3 of 69 comments (clear)

  1. This sounds to me like a misunderstanding... by joto · · Score: 3, Interesting
    The boss (who is very technically astute) says: NO to using pthreads in any of our production applications. He wants us to do things the old fashion way (fork(), exec(), shared memory, etc).

    I applaud your boss for his decision. There are many disadvantages of using threads, that I'm more than sure your boss knows about. See e.g. this discussion for more detail.

    Now, granted, some applications will also benefit enough from threads to outweigh those disadvantages. It is rare, but it happens.

    What I'm looking for are document technically detailed yet directed more towards management. Not something on the level of 'pthreads for Dummies', but more along the lines of 'pthreads for Managers'. Any suggestions? URLs or Books are fine."

    If you have a boss that already knows enough technical stuff to micromanage your project in this way, I'm sure he is capable of googling out a pthread introduction himself. What you should be focusing on is explaining exactly why your projects needs threads, and why fork()/exec() won't cut it. This may also result in you accepting his decision, but that is as it should be.

  2. Re:But separate processes ARE better. by Anonymous Coward · · Score: 1, Interesting

    >> Forking has a context switch to deal with. That's a fact. Now if I was doing some heavy mathematical computation that required new processes every second for a long period of time, threads would win out.

    Thread creation must have a context switch too... and even more, threads on linux are in fact processes. Process creation on modern Unixes is very cheap. (Windows is a totally different story - process creation is way more expensive than thread creation - that's why they push the concept of threads so agressively). AFAIK Threads are not really a big win in most cases. Sometimes, an user level thread implementation may be faster than a kernel thread implementation. (Read about KSE on FreeBSD and you'll know why). Threads are a win only if you're running on a SMP box, and even then, you must be careful how to use them(coarse locking vs fine grained locking).

    As for programming concepts, threads may sometimes be a more elegant solution than using a state machine(threads vs socket multiplexing with select() for example).

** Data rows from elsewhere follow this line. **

-- ==== Sys2Proof/Machine/Atomic.lean ====
section
/-!
DEFINITION. Atomics at home (R136 to R139) and gather reductions (R140, R141).
-/

namespace Sys2Proof.Machine

open Sys2Proof

def widthBytes : Width → Nat
  | .w => 4 | .d => 8

/-- AMO: the CAS reads d at issue as its new value (R137). -/
def amo (i : Instr) (op : AmoOp) (w : Width) (d a b : Reg) (s : State) : Result :=
  onThread s 4 [d, a, b] (fun t th =>
    s.atomic t th i (s.readReg th a) (widthBytes w) op (s.readReg th b) (s.readReg th d) d)

def execAmoAdd (w : Width) (d a b : Reg) (s : State) : Result := amo (.amoAdd w d a b) .add w d a b s
def execAmoAnd (w : Width) (d a b : Reg) (s : State) : Result := amo (.amoAnd w d a b) .and w d a b s
def execAmoOr (w : Width) (d a b : Reg) (s : State) : Result := amo (.amoOr w d a b) .or w d a b s
def execAmoXor (w : Width) (d a b : Reg) (s : State) : Result := amo (.amoXor w d a b) .xor w d a b s
def execAmoMin (w : Width) (d a b : Reg) (s : State) : Result := amo (.amoMin w d a b) .min w d a b s
def execAmoMax (w : Width) (d a b : Reg) (s : State) : Result := amo (.amoMax w d a b) .max w d a b s
def execAmoMinu (w : Width) (d a b : Reg) (s : State) : Result := amo (.amoMinu w d a b) .minu w d a b s
def execAmoMaxu (w : Width) (d a b : Reg) (s : State) : Result := amo (.amoMaxu w d a b) .maxu w d a b s
def execAmoSwap (w : Width) (d a b : Reg) (s : State) : Result := amo (.amoSwap w d a b) .swap w d a b s
def execAmoCas (w : Width) (d a b : Reg) (s : State) : Result := amo (.amoCas w d a b) .cas w d a b s
def execAmoFadd (d a b : Reg) (s : State) : Result := amo (.amoFadd d a b) .fadd .w d a b s

/-! ## Gather reductions -/

/-- An element widened for its reduction (R140). -/
def gredWiden (op : GredOp) (w : Width) (v : Word) : Word :=
  match w, op with
  | .d, _ => v
  | .w, .minu => zext 32 v.toNat
  | .w, .maxu => zext 32 v.toNat
  | .w, .fadd => zext 32 v.toNat
  | .w, _ => sext 32 v.toNat

def gredCombine (op : GredOp) (x y : Word) : Word :=
  match op with
  | .add => x + y
  | .min => if y.slt x then y else x
  | .max => if x.slt y then y else x
  | .minu => if y.ult x then y else x
  | .maxu => if x.ult y then y else x
  | .fadd => fpAdd .f32 .rne x y

/-- The reduction of the elements in list order (R140). -/
def gredFold (op : GredOp) (w : Width) (vs : List Word) : Word :=
  match vs.map (gredWiden op w) with
  | [] => 0
  | v :: vs => vs.foldl (gredCombine op) v

/-- The values of the present phase in list order. -/
def Gather.values (g : Gather) : List Word := (List.range g.addrs.length).map (fun j => KMap.getD g.got j 0)

/-- The targets of the reads of a phase, or the first check in list order that fails (R122, R141). -/
inductive GatherCheck where
  | ok (ts : List Target)
  | stop (va : Word) (c : Check)

/-- The checks of the reads from a position on. A translation that has been waited for stays with the gather, so that each wait for one brings
it on. -/
def State.gatherCheck (s : State) (th : Thread) (align : Nat) : (pos : Nat) → List Word → Gather → GatherCheck × Gather × State
  | _, [], g => (.ok [], g, s)
  | pos, va :: vas, g =>
    let r : Check × State := match KMap.get? g.pas pos with
      | some pa => (.ok (.global (BitVec.ofNat 64 (low56 va)) pa), s)
      | none => s.check th va { n := g.width, align := align, kind := kindData, write := false }
    match r with
    | (.ok x, s) =>
      let g := match x with
        | .global _ pa => { g with pas := KMap.set g.pas pos pa }
        | _ => g
      match s.gatherCheck th align (pos + 1) vas g with
      | (.ok xs, g, s) => (.ok (x :: xs), g, s)
      | r => r
    | (c, s) => (.stop va c, g, s)

/-- What serves one read of a gather: a value at once, a line of the own stash that has to be filled, or a message. -/
inductive GatherRead where
  | value (v wts : Word)
  | fill (off : Nat)
  | poisoned (r : Refused)
  | away

/-- What serves a read of n bytes at present; `force`: its home must serve it (R115). -/
def State.gatherLook (s : State) (th : Thread) (force : Bool) (x : Target) (va : Word) (n : Nat) : GatherRead :=
  match x with
  | .loc key => .value (BitVec.ofNat 64 (natOfBytes (s.readMem key n))) 0
  | .own off => match s.resident (tileOf th.home) off with
    | none => .fill off
    | some l =>
      if l.poison then .poisoned { cause := causeUncorrectable, detail := 2, addr := va }
      else .value (BitVec.ofNat 64 (s.stashRead (tileOf th.home) off n)) l.stamp
  | .global _ pa =>
    match (if force || (s.line (lineOf pa)).holder.isSome then none else s.l1Find (coreOf th.home) (lineOf pa) th.guest th.lts) with
    | some c => .value (BitVec.ofNat 64 (natOfBytes ((c.data.drop (pa % 128)).take n))) c.wts
    | none => .away
  | _ => .away

/-- Sends the read with request number `rid` as an ordinary load of its space (R141). A list is charged as one load, that of its header:
`list`, a read of an index, arrives and is answered in the same cycle (log entry 24), and the first in each 64 bytes pays for them (R284). -/
def State.gatherSend (s : State) (t : Nat) (th : Thread) (list force : Bool) (x : Target) (rid : Nat) (va : Word) (n : Nat) : State :=
  let after := fun (delay : Nat) => if list then 0 else delay
  match x with
  | .global gva pa =>
    let die := s.dieOfTile (tileOf th.home)
    let home := force || (s.line (lineOf pa)).holder.isSome
    let s := if home then s else s.l2Sample die (lineOf pa) th.guest
    match (if home then none else s.l2Find die (lineOf pa) th.guest th.lts) with
    | some (c, s) => s.send (placeOfSlot th.home) noChan (after Config.latL2) (.loadReply
        { who := .thread t, rid := rid, line := lineOf pa, data := c.data, wts := c.wts, rts := c.rts
          kind := .l2, err := none })
    | none => s.send (placeOfSlot th.home) (chanThread t (lineOf pa)) (after Config.latHome)
        (.homeLoad { accessOf t th rid gva pa n with tokens := if list then some (if pa % 64 < n then 1 else 0) else none } .core)
  | .party tile off => s.sendStashIn (after (s.tileDelay (tileOf th.home) tile)) (stashReqOf t th rid 0 tile off va (.load n) false)
  | .peer d => s.sendPeer t th rid 0 d va (.load n)
  | .peerStash d => s.sendPeer t th rid 0 d va (.stash (.load n))
  | _ => s

/-- The reads of a phase in list order: those served at once, which raise the thread's clock (R151), and messages for the others. -/
def State.gatherIssue (s : State) (t : Nat) (th : Thread) : (pos : Nat) → List (Word × Target) → Gather → State × Thread × Gather
  | _, [], g => (s, th, g)
  | pos, (va, x) :: rest, g =>
    match s.gatherLook th (g.force.contains pos) x va g.width with
    | .value v w => s.gatherIssue t (th.raise w) (pos + 1) rest { g with got := KMap.set g.got pos v }
    | _ => (s.gatherSend t th (g.phase == .indices) (g.force.contains pos) x (g.base + pos) va g.width).gatherIssue t th (pos + 1) rest
        { g with atOnce := false }

/-- What a phase's values lead to: the next phase, a bad header, or the result. -/
inductive GatherNext where
  | phase (g : Gather)
  | illegal
  | result (v : Word)

def Gather.next (g : Gather) : GatherNext :=
  match g.phase with
  | .header =>
    let h := KMap.getD g.got 0 0
    let n := h.toNat % 128
    if h.toNat / 128 ≠ 0 ∨ n = 0 ∨ 64 < n then .illegal
    else .phase { g with phase := .indices, n := n, pas := [], got := [], force := [], width := 4
                         addrs := (List.range n).map (fun j => g.b + 8 + BitVec.ofNat 64 (4 * j)) }
  | .indices =>
    .phase { g with phase := .elements, pas := [], got := [], force := [], width := widthBytes g.w
                    addrs := g.values.map (fun x => g.a + BitVec.ofNat 64 (x.toNat % 2 ^ 32 * widthBytes g.w)) }
  | .elements => .result (gredFold g.op g.w g.values)

/-- All values of a gather are there: the reduction takes ⌈n / 8⌉ cycles more (R141). -/
def State.gathered (s : State) (t : Nat) (th : Thread) (g : Gather) : State :=
  (s.post (placeOfSlot th.home) noChan (s.clk + (g.n + 7) / 8) t (.event (.gatherReductionComplete t))).await t th (.gather g)

/-- The thread waits with the gather as far as it has come. -/
def Thread.gathers (th : Thread) (g : Gather) : Thread := { th with gather := some g }

/-- Goes on with a gather whose present phase has none of its values, and with the phases after it while their reads are served at once; at
most three phases follow each other. -/
def State.gatherRun (s : State) (t : Nat) : (fuel : Nat) → Thread → Gather → State
  | 0, th, g => s.await t th (.gather g)
  | fuel + 1, th, g =>
    match s.gatherCheck th (if g.phase = .header then 8 else g.width) 0 g.addrs g with
    | (.stop va (.trap c d), _, s) => s.trapHere t th c d (some va)
    | (.stop va (.miss c), g, s) => s.awaitTlb t (th.gathers g) g.i va c
    | (.stop _ _, g, s) => s.await t (th.gathers g) (.frozen (some g.i))
    | (.ok xs, g, s) =>
      let reads := g.addrs.zip xs
      let th := xs.foldl Thread.touching th
      let own := (List.range reads.length).filter (fun j => reads[j]?.any (fun p => s.ownOverlap t th p.2 p.1 g.width))
      if !own.isEmpty then s.await t (th.gathers { g with force := (g.force ++ own).eraseDups })
        (.overlap g.i (reads.flatMap (fun p => s.overlapping t th p.2 p.1 g.width)))
      else
        let looks := (List.range reads.length).zip reads |>.map (fun p => (p.2.1, s.gatherLook th (g.force.contains p.1) p.2.2 p.2.1 g.width))
        match looks.findSome? (fun p => match p.2 with | .poisoned r => some (p.1, r) | _ => none) with
        | some (va, r) => s.trapHere t th r.cause r.detail (some va)
        | none =>
          match looks.findSome? (fun p => match p.2 with | .fill off => some (p.1, off) | _ => none) with
          | some (va, off) => s.awaitFill t (th.gathers g) g.i off va
          | none =>
            let go := fun (s : State) (th : Thread) =>
              let (s, th, g) := ({ s with nextRid := s.nextRid + g.addrs.length } : State).gatherIssue t th 0 reads { g with base := s.nextRid }
              if g.got.length < g.addrs.length then s.await t th (.gather g)
              else match g.next with
                | .phase g => s.gatherRun t fuel th g
                | .illegal => s.illegalState t th
                | .result v => if g.atOnce && !th.replay then s.result t th g.d v else s.gathered t th g
            if looks.any (fun p => p.2 matches .away) then s.gate t (th.gathers g) g.i go else go s th

/-- GRED: the base and the list address are aligned; then the list is read, then the elements. One that has waited goes on from where it
stood. -/
def gred (i : Instr) (op : GredOp) (w : Width) (d a b : Reg) (s : State) : Result :=
  onThread s 4 [d, a, b] (fun t th =>
    let av := s.readReg th a
    let bv := s.readReg th b
    if av.toNat % widthBytes w ≠ 0 then s.misaligned t th av
    else if bv.toNat % 8 ≠ 0 then s.misaligned t th bv
    else s.gatherRun t 3 th ((if th.replay then th.gather else none).getD
      { i := i, op := op, w := w, d := d, a := av, b := bv, phase := .header, n := 0, addrs := [bv], width := 8, pas := [], got := []
        atOnce := true, force := [], base := 0 }))

def execGredAdd (w : Width) (d a b : Reg) (s : State) : Result := gred (.gredAdd w d a b) .add w d a b s
def execGredMin (w : Width) (d a b : Reg) (s : State) : Result := gred (.gredMin w d a b) .min w d a b s
def execGredMax (w : Width) (d a b : Reg) (s : State) : Result := gred (.gredMax w d a b) .max w d a b s
def execGredMinu (w : Width) (d a b : Reg) (s : State) : Result := gred (.gredMinu w d a b) .minu w d a b s
def execGredMaxu (w : Width) (d a b : Reg) (s : State) : Result := gred (.gredMaxu w d a b) .maxu w d a b s
def execGredFadd (d a b : Reg) (s : State) : Result := gred (.gredFadd d a b) .fadd .w d a b s

/-- A value of time `wts` arrives for the read with request number `rid` and raises the thread's clock (R151); the last one of a phase carries
the gather on. -/
def State.gatherArrive (s : State) (t : Nat) (th : Thread) (g : Gather) (rid : Nat) (v wts : Word) : State :=
  let th := th.raise wts
  let g := { g with got := KMap.set g.got (rid - g.base) v }
  if g.got.length < g.addrs.length then s.await t th (.gather g)
  else match g.next with
    | .phase g => s.gatherRun t 3 { th with replay := true } g
    | .illegal => s.illegalState t th
    | .result _ => s.gathered t th g

/-- GATHER_REDUCTION_COMPLETE: the result lands ⌈n / 8⌉ cycles after the last element arrived (R141). -/
def execGatherReductionComplete (s : State) : Result :=
  onEvent s (fun s e => match e with
    | .gatherReductionComplete t => some (match s.thread? t with
      | some th => match th.wait with
        | .gather g => match g.next with
          | .result v =>
            let (s, th) := s.writeRegLate th g.d v
            s.retire t th
          | _ => s
        | _ => s
      | none => s)
    | _ => none)

end Sys2Proof.Machine
end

    >>If i need to split off the process once per day, forking is fine.

    Bullshit.

    >> It's extra work for using threads, but isn't it worth it if you save thousands of context switches on fork()ing per second if you need to do parallel processing to that scale?

    As I said earlier, even threads have conext switches(depending on the implementation, a thread context switch might be cheaper(LWP on Solaris) than a process context switch, but it's a context switch in either case). Only when you're using some sort of user-level threads (ex. GNU/pth) you're context-switch free, but you cannot run on SMP.

    People mistankely think that using threads will increase performance, but it's not true for many cases.

  3. Re:But separate processes ARE better. by sporty · · Score: 3, Interesting
    >>If i need to split off the process once per day, forking is fine.

    Bullshit.


    Some context switches are cheaper than others :P Point being, fork has had a long running history of more expensive context switches copying code from a written to memory block and process creation vs threads. :P

    This is the only time I'll respond to an AC since "bullshit" is apparently an argument now-a-days.